Free snacks for donors!

That night, I searched online. I hadn't heard about mad cow in almost 20 years. Was it still a concern? Was I needlessly avoiding US blood blanks based on a long-since-removed prohibition? Should I have been giving blood in the US all this time? In fact, no, the ban is still in effect indefinitely. The disease in humans, caused by eating contaminated beef (between 1980 and 1996, when they learned to keep it out of human food supplies), is called variant Creuzfeld-Jacob disease (vCJD). It can lie dormant for decades, can't be detected with typical blood tests, attacks the brain, and is always fatal - usually about a year after symptoms appear.

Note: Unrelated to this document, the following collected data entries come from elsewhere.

-- ==== Sys2Proof/Machine/Operands.lean ====
section
/-! DEFINITION. Operand forms of the core instructions (R142, R154 to R156, R160 to R164): registers, predicates, guards, immediates,
shift amounts and bit fields. -/

namespace Sys2Proof.Machine

/-- Register g`r` of a thread; g0 reads zero (R142). -/
def Thread.reg (th : Thread) (r : BitVec 4) : Word := if r = 0 then 0 else sget 0 th.g r.toNat

/-- Writes register g`r`; a write of g0 is discarded (R142). -/
def Thread.setReg (th : Thread) (r : BitVec 4) (v : Word) : Thread :=
  if r = 0 then th else { th with g := sset 0 th.g r.toNat v }

/-- Predicate p`n`; p0 reads 1 (R142). -/
def Thread.pred (th : Thread) (n : BitVec 3) : Bool := if n = 0 then true else th.preds.getLsbD n.toNat

/-- Writes predicate p`n`; a write of p0 is discarded (R142). -/
def Thread.setPred (th : Thread) (n : BitVec 3) (v : Bool) : Thread :=
  if n = 0 then th
  else { th with preds := if v then th.preds ||| (1#8 <<< n.toNat) else th.preds &&& ~~~ (1#8 <<< n.toNat) }

/-- The guard holds (R155, R156). -/
def Thread.guard (th : Thread) (p : Guard) : Bool := th.pred p.pred != p.neg

/-- PRED = p0 with N = 1 is an undefined encoding (R157). -/
def guardUndef (p : Guard) : Bool := p.pred = 0 && p.neg

/-- A short form names only g0-g7 and guards with p0 or p1 (R154). -/
def guardShort (p : Guard) : Bool := p.pred ≤ 1 && !p.neg

/-- Bytes of an instruction (R153). -/
def formBytes (f : Form) : Nat :=
  match f with
  | .short => 2
  | .long => 4

/-- A short form that names a register above g7 or a guard other than p0 and p1 does not exist (R154). -/
def shortBad (f : Form) (p : Guard) (rs : List (BitVec 4)) : Bool :=
  match f with
  | .short => !guardShort p || rs.any fun r => 7 < r.toNat
  | .long => false

/-- A signed immediate of 13 bits (R161). -/
def simm13 (i : BitVec 13) : Word := i.signExtend 32

/-- An unsigned immediate of 13 bits (R161). -/
def imm13 (i : BitVec 13) : Word := i.setWidth 32

/-- The immediate of ADDI: 13 bits sign-extended, 7 bits in the short form (R158, R161). -/
def addiImm (f : Form) (i : BitVec 13) : Word :=
  match f with
  | .short => (i.setWidth 7).signExtend 32
  | .long => simm13 i

/-- The immediate of MOVI: 16 bits zero-extended, 7 bits in the short form (R158, R161). -/
def moviImm (f : Form) (i : BitVec 16) : Word :=
  match f with
  | .short => (i.setWidth 7).setWidth 32
  | .long => i.setWidth 32

/-- The immediate shift kinds (R158): SHL, SHR, SAR, ROL. -/
def shiftBy (kind : BitVec 2) (x : Word) (n : Nat) : Word :=
  if kind = 0 then x <<< n
  else if kind = 1 then x >>> n
  else if kind = 2 then x.sshiftRight n
  else x.rotateLeft n

/-- The thread address of a long load or store: base plus the signed 12-bit offset, modulo 2^16 (R164); a short form adds the
4-bit offset times its scale (R158). -/
def effAddr (f : Form) (scale : Nat) (base : Word) (off : BitVec 12) : Nat :=
  match f with
  | .long => (base + off.signExtend 32).toNat % 2 ^ 16
  | .short => (base.toNat + scale * (off.toNat % 16)) % 2 ^ 16

/-- A post-incremented base register (R164). -/
def postInc (base : Word) (w : Nat) : Word := BitVec.ofNat 32 ((base.toNat + w) % 2 ^ 16)

/-- The width of a coded size: byte, halfword, word; none for the reserved value (R165). -/
def sizeBytes (size : BitVec 2) : Option Nat :=
  if size = 0 then some 1 else if size = 1 then some 2 else if size = 2 then some 4 else none

/-- A mask of `len` low bits. -/
def lowMask (len : Nat) : Word := BitVec.ofNat 32 (2 ^ len - 1)

/-- The field rs[pos+len−1:pos], zero-extended (R163). -/
def extField (x : Word) (pos len : Nat) : Word := (x >>> pos) &&& lowMask len

/-- The field, sign-extended from its top bit (R163). -/
def extsField (x : Word) (pos len : Nat) : Word :=
  let v := extField x pos len
  if v.getLsbD (len - 1) then v ||| ~~~ lowMask len else v

/-- Inserts the low `len` bits of `x` at `pos` (R163). -/
def insField (d x : Word) (pos len : Nat) : Word :=
  (d &&& ~~~ (lowMask len <<< pos)) ||| ((x &&& lowMask len) <<< pos)

/-- Leading zeros, 0-32 (R160). -/
def clz32 (x : Word) : Nat := ((List.range 32).find? fun i => x.getLsbD (31 - i)).getD 32

/-- Set bits (R160). -/
def popc32 (x : Word) : Nat := popcount x.toNat 32

end Sys2Proof.Machine
end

That gave me a twinge - had I been careless in donating? Why hadn't I read up on this before going in? Then I read that only about 230 people have ever been diagnosed worldwide, and cases have been declining since 2000. I thought about all the Europeans who donate and receive blood transfusions in their home countries without triggering another wave of epidemics, despite eating at-risk beef for sixteen years. I thought about the scant quantity of beef I'd probably eaten 30 years ago as a toddler in Germany. I thought about Cambodians who need blood and can't get it. And I thought about my friend, safe for another month. Nope, I was happy with my choice to donate. I've been scrambling ever since to tackle projects from that almighty to-do list, but 15 minutes reclining with a needle in my arm might have been the best way I served Cambodians this week.

Also, in researching further for this post, I saw that the US ban has been relaxed so that my 9 months in Germany no longer disqualifies me in the US. So now I could even give there! This blood donation thing just might become a habit.